ISIS Repels Attacks by Shiite Militia South of Kirkuk; 50 Dead or Hurt

 

ERBIL, Kurdistan Region – Jihadi fighters of the Islamic State in Iraq and Syria (ISIS) repulsed two attacks by the Shiite Badr militia in Bashir village south of Kirkuk on Sunday, killing and wounding more than 50 militiamen.

Meawhile, the ISIS declared an Islamic state Sunday that stretches from the provinces of Aleppo in Syria to Diyala in Iraq, with their commander Abubakr al-Baghdadi named the caliph.

The ISIS has been part of a Sunni-led insurgency that includes loyalists of Iraq’s former regime. Its fighters are involved in the fighting in both Syria and Iraq, with the group’s avowed aim to create an Islamic state straddling both countries.

In the early morning fighting Sunday, more than 20 members of the Badr Brigade – Iraq’s oldest Shiite militia -- were killed, 30 wounded and 20 captured by ISIS fighters, sources told Rudaw.

They said that the jihadis shelled positions of Kurdish forces in response, killing one policeman and wounding at least seven Peshmergas.

Another militia also was reported pinned down by the militants at a separate location, the sources said. They said the militiamen had attacked the insurgents without coordinating with Kurdish forces in the area.

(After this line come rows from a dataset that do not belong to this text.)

/-- Patterns at a bell (R238, R240, R254): a finished load runs, unless an unload that was accepted after its go takes effect, or a fault
has come since its checks or the pattern does not end the degraded one (`ends`), either of which keeps the die on the degraded pattern; an
unload and the degraded pattern take effect. -/
def Die.patternAtBell (x : Die) (ends : Bool) : Die :=
  match x.loading with
  | some p =>
    if x.loadDone then
      let y : Die := { x with pattern := some p, loading := none, loadDone := false, lastPattern := x.ranPattern }
      if x.loadClean = false ∨ (x.degraded = true ∧ ends = false) then y.degradePattern
      else if x.unloadAsked ∧ x.unloadLoad then { y.dropPattern with degraded := false, lost := none }
      else { y with degraded := false, lost := none, unloadAsked := false, unloadLoad := false }
    else if x.degraded then x.degradePattern
    else if x.unloadAsked then x.dropPattern else x
  | none =>
    if x.degraded then x.degradePattern
    else if x.unloadAsked then x.dropPattern else x

/-- RISER.HIST_SEL takes effect and clears the histogram (R556). -/
def State.latchHist (s : State) (d : Nat) : State :=
  let v := s.reg (.riser d) 0x100
  if (s.die d).histSel = v then s
  else ((List.range 64).foldl (fun (t : State) i => t.setReg (.riser d) (0x200 + 8 * i) 0) s).modDie d fun x => { x with histSel := v }

/-- The image digest of a loaded pattern is recorded (R239). -/
def State.recordPattern (s : State) (d : Nat) : State :=
  { s with lock := { s.lock with patternDigests := match (s.die d).pattern with
    | some p => tset s.lock.patternDigests d p.imageDigest
    | none => tdrop s.lock.patternDigests d } }

/-- A die at a bell (R242): the map-out copies come first. -/
def State.dieAtBell (s : State) (now d : Nat) : State :=
  let x := s.die d
  let hostLoad := x.loadDone && !x.loadingSwitch
  let ends := x.loading.all fun p => s.endsDegraded d p
  let s1 := ((s.mapRows d).modDie d fun y => { y.patternAtBell ends with
    ranTo := now, xfers := [], staleAge := (s.reg (.gauge d) 0x100).field 0 20 }).latchHist d
  let s2 := (s1.croftsOf d).foldl (fun (t : State) n => t.modCroft n fun c => c.atBell (t.rowTemp n) now) s1
  let s3 := x.spareJobs.foldl (fun (t : State) j => t.spareLive d j) s2
  let s4 := if x.loadDone then s3.recordPattern d else s3
  if hostLoad then s4.modGen fun g => { g with loadFailed := none } else s4

/-- Every die in turn; then the smithies' self-checks fence their crofts (R249). -/
def State.diesAtBell (s : State) (now : Nat) (failed : List CroftAt) : State :=
  failed.foldl (fun (t : State) c => t.fence c.num) ((List.range 16).foldl (fun (t : State) d => t.dieAtBell now d) s)

/-! ### Casts -/

/-- A mould of a spare croft that is being brought in waits for its cast, whatever it holds (R251, R255). -/
def State.spareCast (s : State) (p k : Nat) : State :=
  match (s.croft p).holding k with
  | some m => s.modMould p m fun y => if y.cast.isSome then y else { y with castWaiting := true, castRestores := true }
  | none => s

/-- A spare croft that is being brought in casts its 16 logical moulds, once (R251). -/
def State.spareCasts (s : State) (d : Nat) : State :=
  if s.castGen = none then s
  else
    let jobs := (s.die d).spareJobs.filter fun j => !j.castAsked
    if jobs.isEmpty then s
    else (jobs.foldl (fun (t : State) j => (List.range 16).foldl (fun (u : State) k => u.spareCast j.spare k) t) s).modDie d fun x =>
      { x with spareJobs := x.spareJobs.map fun j => { j with castAsked := true } }

/-- The turn of a recast in place (R504): the slot is held from this bell; the mould leaves service and waits for its cast at the
first bell at which no step in flight uses it. -/
def State.recastTurn (s : State) (n : Nat) : State :=
  let c := s.croft n
  match c.recasts with
  | [] => s
  | k :: rest =>
    if c.moulds.any fun e => e.2.cast.isSome || e.2.castWaiting then s
    else
      let s1 := s.holdSlot n k
      let col := (s.columnOf n).getD 32
      if s1.serve.steps.any fun st => s1.stepUses st (croftDie n) (croftRow n) col (some k) then s1
      else match (s1.croft n).holding k with
        | some m => (s1.modMould n m fun x => { x with castWaiting := true, castRestores := false }).modCroft n fun c => { c with recasts := rest }
        | none => s1.modCroft n fun c => { c with recasts := rest }
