-- ==== Sys2Proof/Machine/Views.lean ====
section
/-!
DEFINITION. What a read of a register returns (R10, R11, R545 to R558): registers that show a piece of state are computed from
it, every other register is the register file's value.
-/
namespace Sys2Proof.Machine

/-! ### Headers -/

/-- Blocks have completed their start once the hubs have reported ready (R404). -/
def Phase.ready : Phase → Bool
  | .service => true
  | .entering => true
  | .powerFail => true
  | _ => false

/-- The block of a page is out of service (STATUS.fault, R545). -/
def State.pageFault (s : State) (p : Page) : Bool :=
  match p with
  | .croft n => s.service n == .fenced
  | .stack k => (s.stack k).out
  | .sweep k => (s.stack k).out
  | .kyrok q => (s.port q).outOfService
  | .ucie n => (s.umod n).state == 0
  | p => decide (s.hubOfPage p ∈ s.pkg.hubFaulty)

/-- SENSE.STATUS.watermark: the ring holds at least RING_WM unread records (R395; log 36). -/
def State.watermarkMet (s : State) (n : Nat) : Bool :=
  decide ((s.conv n).ringRd + (s.reg (.sense n) 0x1A0).field 0 13 ≤ (s.conv n).ringWr)

/-- STATUS.block (R550, R554, R588 and the maps). -/
def State.statusBlock (s : State) : Page → Nat
  | .intake w => b2n (s.win w).markValid + 2 * b2n (s.win w).markNone + 4 * b2n (s.win w).spent
  | .sense n => b2n (s.watermarkMet n)
  | .stack k => ((s.stack k).stageReady.map fun i => 2 ^ i).foldl (· + ·) 0 + 256 * (s.stack k).failedStep
  | .die d =>
    let x := s.die d
    b2n x.pattern.isSome + 2 * b2n ((x.loading.isSome && !x.loadDone) || x.patchBusy) + 4 * b2n x.degraded
  | _ => 0

def State.statusView (s : State) (p : Page) : Word :=
  Word.put 63 1 (b2n s.pkg.phase.ready) ||| Word.put 62 1 (b2n (s.pageFault p)) ||| Word.put 0 62 (s.statusBlock p)

/-- ID (R546). -/
def State.idView (s : State) (p : Page) : Word :=
  Word.put 56 8 p.code ||| Word.put 40 16 p.instanceNo ||| Word.put 32 8 1 ||| Word.put 16 16 s.pkg.dieRevision |||
    Word.put 8 8 (b2n s.pkg.gradeES)

def State.epochView (s : State) : Page → Word
  | .die d => Word.put 0 32 (s.die d).epoch.toNat
  | .kvmap h => Word.put 0 32 (s.hub h).lockLease.epoch.toNat
  | .commons => Word.put 0 32 s.store.commonsLease.epoch.toNat
  | _ => 0

/-! ### LIFE (R490, R491) -/

def maxOf (l : List Nat) : Nat := l.foldl max 0
def minOf (top : Nat) (l : List Nat) : Nat := l.foldl min top
def sumOf (l : List Nat) : Nat := l.foldl (· + ·) 0

/-- Free spare columns of a mould. -/
def Mould.sparesFree (m : Mould) : Nat := ((List.range 16).filter m.spareFree).length

/-- Reserve moulds available to a croft: those with no slot that R79 or R489 lets take one. -/
def Croft.reservesLeft (c : Croft) : Nat :=
  ((List.range 18).filter fun m => (c.mould m).slot.isNone &&
    ((c.mould m).state == .blank || ((c.mould m).state == .cast && (c.mould m).reserveOk))).length

/-- Moulds in service: holding a slot that is not out of service. -/
def Croft.serving (c : Croft) : List Nat :=
  (List.range 18).filter fun m => match (c.mould m).slot with
    | some k => !decide (k ∈ c.held) && (c.mould m).state == .cast
    | none => false

def Croft.maxCasts (c : Croft) : Nat :=
  maxOf ((c.moulds.filter fun e => e.2.state == .cast || e.2.state == .casting).map fun e => e.2.castCount)

/-- Logical slots whose mould is due for a recast. -/
def Croft.dueSlots (c : Croft) : List Nat :=
  (List.range 16).filter fun k => match c.holding k with
    | some m => (c.mould m).recastDue
    | none => false

/-- Field entries of a croft's pad maps: act, then ps. -/
def Die.padUsed (x : Die) (n : Nat) (ps : Bool) : Nat :=
  ((if ps then [4, 5, 6, 7] else [0, 1, 2, 3]).filter fun e => (tfind x.padMap (padMapKey n e)).isSome).length

def State.croftLife (s : State) (n : Nat) : Word :=
  let c := s.croft n
  let x := s.die (croftDie n)
  let left := fun (ps : Bool) => if x.mapMode then 4 - x.padUsed n ps else 0
  Word.put 50 14 c.maxCasts ||| Word.put 41 9 (sumOf (c.moulds.map fun e => e.2.spareMap.length)) |||
    Word.put 36 5 (minOf 16 (c.serving.map fun m => (c.mould m).sparesFree)) ||| Word.put 34 2 (min 2 c.reservesLeft) |||
    Word.put 31 3 (left false) ||| Word.put 28 3 (left true) ||| Word.put 12 16 (sumOf (c.dueSlots.map fun k => 2 ^ k)) |||
    Word.put 0 1 (b2n (s.service n == .fenced))

/-- Granary map entries of a slice. -/
def Die.granUsed (x : Die) (slice : Nat) : Nat := (x.granMap.filter fun e => e.1 / 64 == slice).length

def State.spareCroftsLeft (s : State) (d : Nat) : Nat := sumOf ((List.range 32).map fun r => (s.freeSpareCrofts d r).length)

/-- LIFE of the DIE page (R491). A croft that is out of service under R90 is in no field of it, and no other field of the page names it.
DESIGN CHOICE, log 50. -/
def State.dieLife (s : State) (d : Nat) : Word :=
  let cs := s.croftsOf d
  let x := s.die d
  Word.put 53 11 (cs.filter fun n => s.service n == .fenced).length ||| Word.put 46 7 (s.spareCroftsLeft d) |||
    Word.put 32 14 (maxOf (cs.map fun n => (s.croft n).maxCasts)) |||
    Word.put 25 7 (if x.mapMode then minOf 64 ((List.range 64).map fun k => 64 - x.granUsed k) else 0) |||
    Word.put 12 13 x.granMap.length ||| Word.put 0 12 (min 4095 (sumOf (cs.map fun n => (s.croft n).dueSlots.length)))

In Bashir, "The ISIS forces allowed them (Shiite militiamen) to advance a little bit, but then ambushed them from behind,” said a Kirkuk district official. He said the militants had destroyed two Badr Army Humvee vehicles.

"The force (Badr Army) had not coordinated the attack (on the ISIS) with Peshmerga forces or the people of the area," he added. "More than 20 were killed, 30 wounded and 20 arrested (by ISIS).”  

In a bid to raise morale and try and recover its captured fighters, the Badr militiamen mobilized another force of 100 armed men from the towns of  Daquq, Tuz Khurmatu and Taza Khurmatu Sunday afternoon.

But Faruq Ahmed, the security chief of Tuz Khurmatu, reported that again the militiamen “fell into an ISIS trap. Twenty-seven of them are missing, and it’s not known if they have been killed or wounded,” he said, including the militia commander.

The village of Bashir was the scene of irregular clashes between the Peshmerga forces and the ISIS last week. Things had been calm until Sunday’s militia attack, which had been named operation “defending our own areas.”

Bashir is home to a large Turkmen population, who are mostly Shiites.
The village has been reportedly evacuated after the ISIS killed a number of villagers.

Earlier in the day a roadside bomb hit a convoy of Shiite fighters between Bashir and Tuz Khurmatu, injuring seven militiamen.

Over the past two weeks, ISIS fighters have launched several attacks against Turkmen villages south of Kirkuk, mainly Bashir village, leading to fierce clashes with Kurdish Peshmerga forces.

Peshmerga forces moved into Kurdish-populated areas outside the Kurdistan Region’s formal borders after the Iraqi army largely collapsed and retreated from large parts of the country under a blitz by ISIS and other insurgents that began more than two weeks ago.

Turkmen leaders in Kirkuk and Tuz Khurmatu had asked the Iraqi government earlier this year to form a Turkmen self-defense militia, but received a cold response from Baghdad.

In Kirkuk on Thursday, Kurdistan Region President Massoud Barzani said his visit was “to meet with military, security and political parties and about how to protect Kirkuk and how to make it an example of ethnic and religious coexistence.”

Kirkuk’s Turkmen population occupy important posts in the local government and despite past political disputes with the Kurds, they have now found a common adversary in the Sunni militants who make Shiites and their places of worship a primary target.